I understand that you have to have two pairs of glasses whilst driving in Spain. My missus has one pair but also wears contact lenses which she can easily drive in. As one who panics too much, surely this will suffice and no need to splash out £150 for another set of specs. She asked her opticians who didn't have a clue, why would they??


----------



## tonka (Apr 24, 2006)

When i was told about this spare pair requirement years ago, I just found an old pair and threw em in the glovebox..
If I do ever get asked if I have some, then I can show them something. Doubt if they would want to test me as well  

BUT it's one of those daft things and best to be prepared...


----------



## 04HBG (Dec 9, 2007)

Last October i took 2 pairs of glasses with me to Spain and Portugal as i knew that it was a legal requirement in Spain and both pairs broke.
I managed to repair one pair ok but the other pair i tried to araldite together to get me home but ruined them.
I had a prescription with me so decided to get a quote for a new pair in Portugal !!!! 520 EUROS !!!!!!!! 

I made do until getting home and got my eyes tested and had 2 new pairs of varifocals for £180.

RD


----------



## Mick757 (Nov 16, 2009)

I ve just learnt of this this week, whilst planning a Spanish trip. Dont 'contacts' count as 'glasses' then? Surely, the concern should be that you need to be able to 'see' when driving - not how you actualy manage it?


----------



## trevd01 (Oct 26, 2007)

A quick google search reveals a slightly different story:



The AA said:


> Spain: It is recommended that a driver who wears glasses should carry a spare pair with them if this is noted on your driving licence.


----------



## gromett (May 9, 2005)

Spec savers did me a set of El Cheapo's for £40. I prefer them to my £450 pair so the expensive ones are now my spares :? 

Karl


----------



## raynipper (Aug 4, 2008)

France has the same rules. I carry the previous prescription glasses as spares. 
It beats discarding them and although not perfect quite adequate.

Ray.


----------



## peribro (Sep 6, 2009)

If you wear contact lenses (which I do), how are the police going to know? Obviously if they stop a motorist who is wearing glasses then they may ask to see a second pair (assuming it is a requirement to carry them) but I can't believe they carry out an eye examination on those people not wearing glasses in order to find out if they are wearing contacts. So saying, I do carry a pair of glasses just in case.


----------



## 1302 (Apr 4, 2006)

Paul wears glasses, and he also has prescription sunglasses, as they are always with us whilst driving I hope this will suffice? 8


----------



## trevd01 (Oct 26, 2007)

As I said above, It is _recommended_ that a driver who wears glasses _should_ carry a spare pair with them *if this is noted on your driving licence.*

Anyone here have a UK driving licence that says 'wears glasses'?

No I didn't think so.

BUT. I wear glasses, and I always have a spare pair in my car, my wife's car, our campervan. Why? Because I couldn't possibly drive without them.

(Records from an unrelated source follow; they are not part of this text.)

open WF in
/-- Whether the first word of a longer instruction passes step 6 of R108 by itself; the failing word is then a later one. -/
def Instr.firstOk : Instr → Bool
  | .iadd_64 _ w _ => ab true w
  | .iadd_96 _ w _ _ => lit0 true w
  | .isub_64 _ w _ => ab true w
  | .isub_96 _ w _ _ => lit0 true w
  | .iaddc_64 _ w _ => ab false w
  | .iaddc_96 _ w _ _ => lit0 false w
  | .imul_64 _ w _ => ab true w
  | .imul_96 _ w _ _ => lit0 true w
  | .imulh_64 _ w _ => ab true w
  | .imulh_96 _ w _ _ => lit0 true w
  | .imad_64 _ w _ => ab true w
  | .imad_96 _ w _ _ => lit0 true w
  | .imadw_64 _ w _ => ab true w && pairDst w.d
  | .imadw_96 _ w _ _ => lit0 true w && pairDst w.d
  | .imin_64 _ w _ => ab true w
  | .imin_96 _ w _ _ => lit0 true w
  | .imax_64 _ w _ => ab true w
  | .imax_96 _ w _ _ => lit0 true w
  | .and_64 _ w _ => ab true w
  | .and_96 _ w _ _ => lit0 true w
  | .or_64 _ w _ => ab true w
  | .or_96 _ w _ _ => lit0 true w
  | .xor_64 _ w _ => ab true w
  | .xor_96 _ w _ _ => lit0 true w
  | .andn_64 _ w _ => ab true w
  | .andn_96 _ w _ _ => lit0 true w
  | .bool3_64 _ w _ => ab true w
  | .bool3_96 _ w _ _ => lit0 true w
  | .shl_64 _ w _ => ab true w
  | .shl_96 _ w _ _ => lit0 true w
  | .shr_64 _ w _ => ab true w
  | .shr_96 _ w _ _ => lit0 true w
  | .sar_64 _ w _ => ab true w
  | .sar_96 _ w _ _ => lit0 true w
  | .rot_64 _ w _ => ab true w
  | .rot_96 _ w _ _ => lit0 true w
  | .shf_64 _ w _ => ab true w
  | .shf_96 _ w _ _ => lit0 true w
  | .bfx_64 _ w _ => ab true w
  | .bfx_96 _ w _ _ => lit0 true w
  | .bfi_64 _ w _ => ab true w
  | .bfi_96 _ w _ _ => lit0 true w
  | .prmt_64 _ w _ => ab true w
  | .prmt_96 _ w _ _ => lit0 true w
  | .icmp_64 _ w _ => cmp32 w
  | .icmp_96 _ w _ _ => src w.a && w.b == 20#6 && !w.luB
  | .isel_64 _ w _ => ab true w
  | .isel_96 _ w _ _ => lit0 true w
  | .lea_64 _ w _ => ab true w && pairDst w.d && pairDst w.a
  | .lea_96 _ w _ _ => lit0 true w && pairDst w.d && pairDst w.a
  | .fadd_64 _ w _ => ab true w
  | .fadd_96 _ w _ _ => lit0 true w
  | .fmul_64 _ w _ => ab true w
  | .fmul_96 _ w _ _ => lit0 true w
  | .ffma_64 _ w _ => ab true w
  | .ffma_96 _ w _ _ => lit0 true w
  | .fmin_64 _ w _ => ab true w
  | .fmin_96 _ w _ _ => lit0 true w
  | .fmax_64 _ w _ => ab true w
  | .fmax_96 _ w _ _ => lit0 true w
  | .fcmp_64 _ w _ => cmp32 w
  | .fcmp_96 _ w _ _ => src w.a && w.b == 20#6 && !w.luB
  | .hadd2_64 _ w _ => ab true w
  | .hadd2_96 _ w _ _ => lit0 true w
  | .hmul2_64 _ w _ => ab true w
  | .hmul2_96 _ w _ _ => lit0 true w
  | .hfma2_64 _ w _ => ab true w
  | .hfma2_96 _ w _ _ => lit0 true w
  | .hmin2_64 _ w _ => ab true w
  | .hmin2_96 _ w _ _ => lit0 true w
  | .hmax2_64 _ w _ => ab true w
  | .hmax2_96 _ w _ _ => lit0 true w
  | .hcmp2_64 _ w _ => ab true w
  | .hcmp2_96 _ w _ _ => lit0 true w
  | .cvt_64 _ w _ => aOnly true w && w.b == 0#6
  | .cvtp_64 _ w _ => src w.a && src w.b && dst w.d
  | .cvtu_64 _ w _ => aOnly true w && cvtuJ (bitsN w.b.toNat 3 3) (bitsN w.b.toNat 0 3)
  | .scl_64 _ w _ => src w.a && src w.b && dst w.d
  | .dot2_64 _ w _ => ab false w
  | .dot4_64 _ w _ => ab false w
  | .dot8_64 _ w _ => ab false w
  | .movo _ w _ => w.a == 0#6 && w.b == 0#6 && !w.luB && isO w.d
  | .movm _ w _ => src w.a && w.d == 0#6 && w.b == 0#6 && !w.luB
  | .movu_64 _ w _ => isU w.a && w.b == 0#6 && !w.luB && w.d == 0#6
  | .ldi_64 _ w _ => w.a == 0#6 && w.b == 20#6 && noLu w && dst w.d
  | .ldi_96 _ w _ _ => w.a == 0#6 && w.b == 20#6 && noLu w && dst w.d
  | .bra_64 _ w _ => noRes w && noLu w && !bitN w.d.toNat 5
  | .bra_96 _ w _ _ => noRes w && noLu w && !bitN w.d.toNat 5 && w.a == 0#6 && w.b == 0#6
  | .brx _ w _ => noRes w && src w.a && evenU w.b
  | .call_64 _ w _ => zero0 w
  | .call_96 _ w _ _ => zero0 w
  | .callx _ w _ => noRes w && src w.a && evenU w.b
  | .cue_64 _ w _ => noRes w && noLu w && w.d == 0#6
  | .cue_96 _ w _ _ => noRes w && noLu w && w.d == 0#6
  | .trap_64 _ w _ => zero0 w
  | .census_64 _ w _ => src w.a && w.b == 0#6 && !w.luB && bitsN w.d.toNat 3 3 ≤ 4
  | .pick_64 _ w _ => src w.a && src w.b && laneDst w.d
  | .peers_64 _ w _ => x32 w && w.b.toNat ≤ 2
  | .qx_64 _ w _ => x32 w && w.b.toNat ≤ 2
  | .red_64 _ w _ => x32 w && redB w
  | .scan_64 _ w _ => x32 w && redB w
  | .draw _ w _ => src w.a && src w.b && evenO w.d
  | .drawm _ w _ => evenO w.a && w.b == 0#6 && !w.luB && evenO w.d
  | .lraise_64 _ w _ => src w.a && src w.b && dst w.d
  | .lchk_64 _ w _ => noRes w && src w.a && src w.b && w.d == 0#6
  | .lchk_k_64 _ w _ => src w.a && src w.b && bitsN w.d.toNat 3 3 == 1
  | .dcl_reg _ w _ => aOnly true w && w.b == 0#6
  | .dcl_g _ w _ => noRes w && apair w.a && w.b == 0#6 && !w.luB && w.d == 20#6
  | .dcl_sp _ w _ => noRes w && src w.a && w.b == 0#6 && !w.luB && w.d == 20#6
  | .ld_64 _ w _ => ldAddr true w && w.b == 20#6 && !w.luB && dst w.d
  | .ld_96 _ w _ _ => ldAddr true w && w.b == 20#6 && !w.luB && dst w.d
  | .st_64 _ w _ => noRes w && ldAddr true w && src w.b && w.d == 0#6
  | .st_96 _ w _ _ => noRes w && ldAddr true w && src w.b && w.d == 0#6
  | .lds_64 _ w _ => ldAddr false w && w.b == 20#6 && !w.luB && dst w.d
  | .lds_96 _ w _ _ => ldAddr false w && w.b == 20#6 && !w.luB && dst w.d
  | .sts_64 _ w _ => noRes w && ldAddr false w && src w.b && w.d == 0#6
  | .sts_96 _ w _ _ => noRes w && ldAddr false w && src w.b && w.d == 0#6
  | .ldf_64 _ w _ => lsrc w.a && !w.luB && laneDst w.d && w.b.toNat < 8
  | .ste_64 _ w _ => noRes w && lsrc w.a && src w.b && w.d.toNat < 8
  | .ldx_64 _ w _ => ldAddr (!bitN w.b.toNat 4) w && !w.luB && dst w.d && !bitN w.b.toNat 5 && !isU w.d
  | .ldx_96 _ w _ _ => ldAddr (!bitN w.b.toNat 4) w && !w.luB && dst w.d && !bitN w.b.toNat 5 && !isU w.d
  | .waitc _ w _ => noRes w && noLu w && w.d == 0#6 && w.b == 0#6 && w.a.toNat < 16
  | .atom _ w _ => ldAddr true w && src w.b && laneDst w.d
  | .atoms _ w _ => ldAddr false w && src w.b && laneDst w.d
  | .rdm _ w _ => ldAddr true w && src w.b && w.d == 0#6 && noRes w
  | .bar_64 _ w _ => !w.luB
  | .prf_64 _ w _ => noRes w && !w.luB && apair w.a && w.b == 20#6 && w.d == 0#6
  | .mx_fmt _ w _ => noRes w && mxD w && (w.a == 20#6 && !w.luA || isU w.a) && isU w.b
  | .mx_ldb _ w _ => noRes w && mxD w && mxA0 w && isU w.b
  | .mx_mma _ w _ => noRes w && mxD w && isU w.b
  | .mx_mmas _ w _ => noRes w && mxD w && isU w.b
  | .mx_zero _ w _ => noRes w && mxD w && mxA0 w && mxB0 w
  | .mx_rd _ w _ => noRes w && mxD w && (w.a == 20#6 && !w.luA || isU w.a) && isU w.b
  | .mx_wr _ w _ => noRes w && mxD w && mxA0 w && isU w.b
  | .mx_rdv _ w _ => mxA0 w && mxB0 w
  | .mx_qnt _ w _ => noRes w && mxD w && isU w.a && isU w.b
  | .xf_copy_64 _ w _ => noRes w && mxD w && desc w.a && src w.b
  | .xf_copy_96 _ w _ _ => noRes w && mxD w && desc w.a && src w.b && w.b != 20#6
  | .xf_pref _ w _ => noRes w && mxD w && desc w.a && src w.b && w.d == 0#6 && w.b != 20#6
  | .xf_yield _ w _ => noRes w && mxD w && desc w.a && src w.b && w.d == 0#6 && w.b == 20#6
  | .bobj_init _ w _ => noRes w && mxD w && isU w.b
  | .cl_put _ w _ => (clX w == 0 || 4 ≤ clX w) && apair w.a && w.d == 0#6
  | .cl_get _ w _ => (clX w == 0 || 4 ≤ clX w) && apair w.a && w.b == 0#6 && !w.luB && isO w.d
  | .cl_red _ w _ => (clX w == 0 || 4 ≤ clX w) && apair w.a && w.d == 0#6
  | .cl_atom _ w _ => (clX w == 0 || 4 ≤ clX w) && apair w.a && isO w.d
  | .cl_draw _ w _ => (clX w == 0 || 4 ≤ clX w) && apair w.a && 4 ≤ clX w && w.d == 0#6 && clWide 2 w.b
  | .cl_sig _ w _ => (clX w == 0 || 4 ≤ clX w) && apair w.a && w.d == 0#6 && (clReg w.b || w.b == 20#6)
  | .mb_open _ w _ => noRes w && w.d.toNat < 16 && isU w.b
  | .mb_send_64 _ w _ => noRes w && !w.luB && w.d.toNat < 16 && isO w.a && w.b == 0#6
  | .mb_send_sp _ w _ => noRes w && !w.luB && w.d.toNat < 16 && isU w.a && w.b == 0#6
  | .lock_64 _ w _ => lockB w && lockD w
  | .trylock_64 _ w _ => lockB w && lockD w
  | .unlock_64 _ w _ => noRes w && lockB w && w.d == 0#6
  | .heir _ w _ => noRes w
  | .launch _ w _ => noRes w && (bitN w.d.toNat 4 || bitsN w.d.toNat 0 4 == 0) && oaddr (bitN w.d.toNat 5) w.a && (isU w.b || w.b == 20#6 && !w.luB)
  | _ => false

/-- The main-file register that a second word names, where its role names one (R90). -/
def W1.mainReg (x : W1) : Option Nat := if x.role = 0#2 then none else some x.main.toNat

/-- The main-file register of an instruction's second word; the second words of transfer and collective commands have other fields. -/
def Instr.mainReg : Instr → Option Nat
  | .iadd_64 _ _ x => x.mainReg
  | .iadd_96 _ _ x _ => x.mainReg
  | .isub_64 _ _ x => x.mainReg
  | .isub_96 _ _ x _ => x.mainReg
  | .iaddc_64 _ _ x => x.mainReg
  | .iaddc_96 _ _ x _ => x.mainReg
  | .imul_64 _ _ x => x.mainReg
  | .imul_96 _ _ x _ => x.mainReg
  | .imulh_64 _ _ x => x.mainReg
  | .imulh_96 _ _ x _ => x.mainReg
  | .imad_64 _ _ x => x.mainReg
  | .imad_96 _ _ x _ => x.mainReg
  | .imadw_64 _ _ x => x.mainReg
  | .imadw_96 _ _ x _ => x.mainReg
  | .imin_64 _ _ x => x.mainReg
  | .imin_96 _ _ x _ => x.mainReg
  | .imax_64 _ _ x => x.mainReg
  | .imax_96 _ _ x _ => x.mainReg
  | .and_64 _ _ x => x.mainReg
  | .and_96 _ _ x _ => x.mainReg
  | .or_64 _ _ x => x.mainReg
  | .or_96 _ _ x _ => x.mainReg
  | .xor_64 _ _ x => x.mainReg
  | .xor_96 _ _ x _ => x.mainReg
  | .andn_64 _ _ x => x.mainReg
  | .andn_96 _ _ x _ => x.mainReg
  | .bool3_64 _ _ x => x.mainReg
  | .bool3_96 _ _ x _ => x.mainReg
  | .shl_64 _ _ x => x.mainReg
  | .shl_96 _ _ x _ => x.mainReg
  | .shr_64 _ _ x => x.mainReg
  | .shr_96 _ _ x _ => x.mainReg
  | .sar_64 _ _ x => x.mainReg
  | .sar_96 _ _ x _ => x.mainReg
  | .rot_64 _ _ x => x.mainReg
  | .rot_96 _ _ x _ => x.mainReg
  | .shf_64 _ _ x => x.mainReg
  | .shf_96 _ _ x _ => x.mainReg
  | .bfx_64 _ _ x => x.mainReg
  | .bfx_96 _ _ x _ => x.mainReg
  | .bfi_64 _ _ x => x.mainReg
  | .bfi_96 _ _ x _ => x.mainReg
  | .prmt_64 _ _ x => x.mainReg
  | .prmt_96 _ _ x _ => x.mainReg
  | .icmp_64 _ _ x => x.mainReg
  | .icmp_96 _ _ x _ => x.mainReg
  | .isel_64 _ _ x => x.mainReg
  | .isel_96 _ _ x _ => x.mainReg
  | .lea_64 _ _ x => x.mainReg
  | .lea_96 _ _ x _ => x.mainReg
  | .fadd_64 _ _ x => x.mainReg
  | .fadd_96 _ _ x _ => x.mainReg
  | .fmul_64 _ _ x => x.mainReg
  | .fmul_96 _ _ x _ => x.mainReg
  | .ffma_64 _ _ x => x.mainReg
  | .ffma_96 _ _ x _ => x.mainReg
  | .fmin_64 _ _ x => x.mainReg
  | .fmin_96 _ _ x _ => x.mainReg
  | .fmax_64 _ _ x => x.mainReg
  | .fmax_96 _ _ x _ => x.mainReg
  | .fcmp_64 _ _ x => x.mainReg
  | .fcmp_96 _ _ x _ => x.mainReg
  | .hadd2_64 _ _ x => x.mainReg
  | .hadd2_96 _ _ x _ => x.mainReg
  | .hmul2_64 _ _ x => x.mainReg
  | .hmul2_96 _ _ x _ => x.mainReg
  | .hfma2_64 _ _ x => x.mainReg
  | .hfma2_96 _ _ x _ => x.mainReg
  | .hmin2_64 _ _ x => x.mainReg
  | .hmin2_96 _ _ x _ => x.mainReg
  | .hmax2_64 _ _ x => x.mainReg
  | .hmax2_96 _ _ x _ => x.mainReg
  | .hcmp2_64 _ _ x => x.mainReg
  | .hcmp2_96 _ _ x _ => x.mainReg
  | .cvt_64 _ _ x => x.mainReg
  | .cvtp_64 _ _ x => x.mainReg
  | .cvtu_64 _ _ x => x.mainReg
  | .scl_64 _ _ x => x.mainReg
  | .dot2_64 _ _ x => x.mainReg
  | .dot4_64 _ _ x => x.mainReg
  | .dot8_64 _ _ x => x.mainReg
  | .movo _ _ x => x.mainReg
  | .movm _ _ x => x.mainReg
  | .movu_64 _ _ x => x.mainReg
  | .ldi_64 _ _ x => x.mainReg
  | .ldi_96 _ _ x _ => x.mainReg
  | .brx _ _ x => x.mainReg
  | .callx _ _ x => x.mainReg
  | .census_64 _ _ x => x.mainReg
  | .pick_64 _ _ x => x.mainReg
  | .peers_64 _ _ x => x.mainReg
  | .qx_64 _ _ x => x.mainReg
  | .red_64 _ _ x => x.mainReg
  | .scan_64 _ _ x => x.mainReg
  | .lraise_64 _ _ x => x.mainReg
  | .lchk_64 _ _ x => x.mainReg
  | .lchk_k_64 _ _ x => x.mainReg
  | .dcl_reg _ _ x => x.mainReg
  | .ld_64 _ _ x => x.mainReg
  | .ld_96 _ _ x _ => x.mainReg
  | .st_64 _ _ x => x.mainReg
  | .st_96 _ _ x _ => x.mainReg
  | .lds_64 _ _ x => x.mainReg
  | .lds_96 _ _ x _ => x.mainReg
  | .sts_64 _ _ x => x.mainReg
  | .sts_96 _ _ x _ => x.mainReg
  | .ldf_64 _ _ x => x.mainReg
  | .ste_64 _ _ x => x.mainReg
  | .ldx_64 _ _ x => x.mainReg
  | .ldx_96 _ _ x _ => x.mainReg
  | .atom _ _ x => x.mainReg
  | .atoms _ _ x => x.mainReg
  | .rdm _ _ x => x.mainReg
  | .mx_mma _ _ x => x.mainReg
  | .mx_mmas _ _ x => x.mainReg
  | .mx_rdv _ _ x => x.mainReg
  | .heir _ _ x => x.mainReg
  | _ => none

I am lucky - My prescription has hardly changed for years and I have more pairs of old glasses than I know what to do with. I guess I buy a new pair every two years or so, and glasses going back 10-12 years correct my vision OK. More than adequate to read a number plate at xx yards, anyway.


----------



## pneumatician (May 1, 2005)

*Spare Specs*

As I understand most Western European countries say you should carry spare specs.

It does seem to me to be common sense and I have always carried spares both at home, abroad whether in car,van or on the motorbike.

But then if I bust my glasses I would be absolutely buggered.

Steve


----------



## eddied (May 9, 2005)

*Spare specs*

 Ciao tutti, if you have a licence in an EU country, to obtain it amongst other things your eyes are examined. Not just 'read a number plate at 25 yards'. If you cannot pass the eye test without glasses, this is noted on your licence. Therefore quite sensibly it is a legal requirement to carry a spare pair. This is so in most EU countries.
saluti,
eddied


----------